From: Johannes Weiner <hannes-druUgvl0LCNAfugRpC6u6w@public.gmane.org>
To: Roman Gushchin <roman.gushchin-fxUVXftIFDnyG1zEObXtfA@public.gmane.org>
Cc: Alexander Fedorov
<halcien-Re5JQEeQqe8AvxtiuMwx3w@public.gmane.org>,
Michal Hocko <mhocko-IBi9RG/b67k@public.gmane.org>,
Shakeel Butt <shakeelb-hpIqsD4AKlfQT0dZR+AlfA@public.gmane.org>,
Vladimir Davydov
<vdavydov.dev-Re5JQEeQqe8AvxtiuMwx3w@public.gmane.org>,
Muchun Song <songmuchun-EC8Uxl6Npydl57MIdRCFDg@public.gmane.org>,
Sebastian Andrzej Siewior
<bigeasy-hfZtesqFncYOwBW4kG4KsQ@public.gmane.org>,
cgroups-u79uwXL29TY76Z2rM5mHXA@public.gmane.org,
linux-mm-Bw31MaZKKs3YtjvyW6yDsg@public.gmane.org
Subject: Re: Possible race in obj_stock_flush_required() vs drain_obj_stock()

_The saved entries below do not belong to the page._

/-- The hand-off of an EVENT (R282, R295). -/
def State.eventHand (s : State) (c : Cmd) : State :=
  (s.raisePart c.p { kind := 0x02, src := c.p, detail := c.q, p0 := c.dword 1 }).handDone c.id stOk

/-- EVENT (R282). -/
def execEventCmd (cmd : CmdRef) (s : State) : Host.Outcome State Fault Refusal :=
  .next (s.withCmd cmd (fun c => c.op = 0x42) State.eventHand)

/-- The hand-off of a MARK (R244). -/
def State.markHand (s : State) (c : Cmd) : State :=
  (s.wr .HB_Q_MARK_VALUE (c.dword 1) c.p c.q).handDone c.id stOk

/-- MARK (R244). -/
def execMarkCmd (cmd : CmdRef) (s : State) : Host.Outcome State Fault Refusal :=
  .next (s.withCmd cmd (fun c => c.op = 0x43) State.markHand)

/-! ### Copies (R246, R339) -/

/-- The copy engine as a requester (kind 6). -/
def copyAsker (p : Nat) : Asker := ⟨.copy, 6, p⟩

/-- A copy whose bytes are all moved completes when its writes have reached their points of coherence (R424). -/
def State.copyCheck (s : State) (id total : Nat) : State :=
  match s.cmd id with
  | some c =>
    if c.phase = .handed && c.progress = total && !s.ring.reqs.any (fun r => r.owner = .cmd id) then s.setResult id stOk
    else s
  | none => s

/-- Move chunks of a COPY or FILL from `pos` on: each chunk's footprint is translated whole, then it is read and written;
`src` is none for a FILL. -/
def State.copyFrom (s : State) (c : Cmd) (src : Option Nat) (dst count : Nat) : Nat → Nat → State
  | 0, _ => s
  | fuel + 1, pos =>
    let s0 := s.modCmd c.id (fun c => { c with progress := pos })
    if count ≤ pos then s0.copyCheck c.id count
    else
      let d := dst + pos
      let n0 := min (count - pos) (4096 - d % 4096)
      let n := match src with
        | some a => min n0 (4096 - (a + pos) % 4096)
        | none => n0
      let ranges := sortRanges ((match src with
        | some a => [(a + pos, n, rightR)]
        | none => []) ++ [(d, n, rightW)])
      match s0.footprints (copyAsker c.p) (.cmd c.id) c.p ranges with
      | (s1, .error f) => s1.failTile c.p 0 0 f
      | (s1, .ok _) =>
        let got := match src with
          | some a => s1.vRead (copyAsker c.p) (.cmd c.id) c.p (a + pos) n
          | none => (s1, .ok ((List.range n).map (fun i => BitVec.ofNat 8 (c.word 5 / 2 ^ (8 * (i % 4))))))
        match got with
        | (s2, .error f) => s2.failTile c.p 0 0 f
        | (s2, .ok bs) =>
          match s2.vWrite (copyAsker c.p) (.cmd c.id) c.p d bs with
          | (s3, .error f) => s3.failTile c.p 0 0 f
          | (s3, .ok _) => s3.copyFrom c src dst count fuel (pos + n)

/-- The hand-off of a COPY, or its continuation. -/
def State.copyHand (s : State) (c : Cmd) : State :=
  let src := c.dword 1
  let dst := c.dword 3
  let n := c.dword 5
  if n = 0 then s.handDone c.id stOk
  else if src < dst + n && dst < src + n then s.handDone c.id (stCmd 0x27 0)
  else (s.hand c.id).copyFrom c (some src) dst n (2 * (n / 4096) + 4) c.progress

/-- COPY (R246). -/
def execCopy (cmd : CmdRef) (s : State) : Host.Outcome State Fault Refusal :=
  .next (s.withCmd cmd (fun c => c.op = 0x30) State.copyHand)

/-- The hand-off of a FILL, or its continuation. -/
def State.fillHand (s : State) (c : Cmd) : State :=
  let n := c.dword 3
  if n = 0 then s.handDone c.id stOk
  else (s.hand c.id).copyFrom c none (c.dword 1) n (n / 4096 + 3) c.progress

/-- FILL (R246). -/
def execFill (cmd : CmdRef) (s : State) : Host.Outcome State Fault Refusal :=
  .next (s.withCmd cmd (fun c => c.op = 0x31) State.fillHand)

/-! ### Completion -/

/-- COMMAND_COMPLETE (R247): the status that the command's engine has reached is reported. -/
def execCommandComplete (id : Nat) (s : State) : Host.Outcome State Fault Refusal :=
  .next (if s.live then
    match s.cmd id with
    | some c => (match c.phase, c.result with
      | .handed, some st => (s.finishCmd id st true).updateWaiting
      | _, _ => s)
    | none => s
  else s)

Date: Wed, 12 Oct 2022 13:23:11 -0400 [thread overview]
Message-ID: <Y0b3/wGDBL7GaNWJ@cmpxchg.org> (raw)
In-Reply-To: <Yzxc0jzOnAu667F8-+xijCwNIfdq8QK5Xt2JBmg@public.gmane.org>
On Tue, Oct 04, 2022 at 09:18:26AM -0700, Roman Gushchin wrote:
> On Mon, Oct 03, 2022 at 06:01:35PM +0300, Alexander Fedorov wrote:
> > On 03.10.2022 17:27, Michal Hocko wrote:
> > > On Mon 03-10-22 17:09:15, Alexander Fedorov wrote:
> > >> On 03.10.2022 16:32, Michal Hocko wrote:
> > >>> On Mon 03-10-22 15:47:10, Alexander Fedorov wrote:
> > >>>> @@ -3197,17 +3197,30 @@ static void drain_obj_stock(struct memcg_stock_pcp *stock)
> > >>>> stock->nr_bytes = 0;
> > >>>> }
> > >>>>
> > >>>> - obj_cgroup_put(old);
> > >>>> + /*
> > >>>> + * Clear pointer before freeing memory so that
> > >>>> + * drain_all_stock() -> obj_stock_flush_required()
> > >>>> + * does not see a freed pointer.
> > >>>> + */
> > >>>> stock->cached_objcg = NULL;
> > >>>> + obj_cgroup_put(old);
> > >>>
> > >>> Do we need barrier() or something else to ensure there is no reordering?
> > >>> I am not reallyu sure what kind of barriers are implied by the pcp ref
> > >>> counting.
> > >>
> > >> obj_cgroup_put() -> kfree_rcu() -> synchronize_rcu() should take care
> > >> of this:
> > >
> > > This is a very subtle guarantee. Also it would only apply if this is the
> > > last reference, right?
> >
> > Hmm, yes, for the last reference only, also not sure about pcp ref
> > counter ordering rules for previous references.
> >
> > > Is there any reason to not use
> > > WRITE_ONCE(stock->cached_objcg, NULL);
> > > obj_cgroup_put(old);
> > >
> > > IIRC this should prevent any reordering.
> >
> > Now that I think about it we actually must use WRITE_ONCE everywhere
> > when writing cached_objcg because otherwise compiler might split the
> > pointer-sized store into several smaller-sized ones (store tearing),
> > and obj_stock_flush_required() would read garbage instead of pointer.
> >
> > And thinking about memory barriers, maybe we need them too alongside
> > WRITE_ONCE when setting pointer to non-null value? Otherwise
> > drain_all_stock() -> obj_stock_flush_required() might read old data.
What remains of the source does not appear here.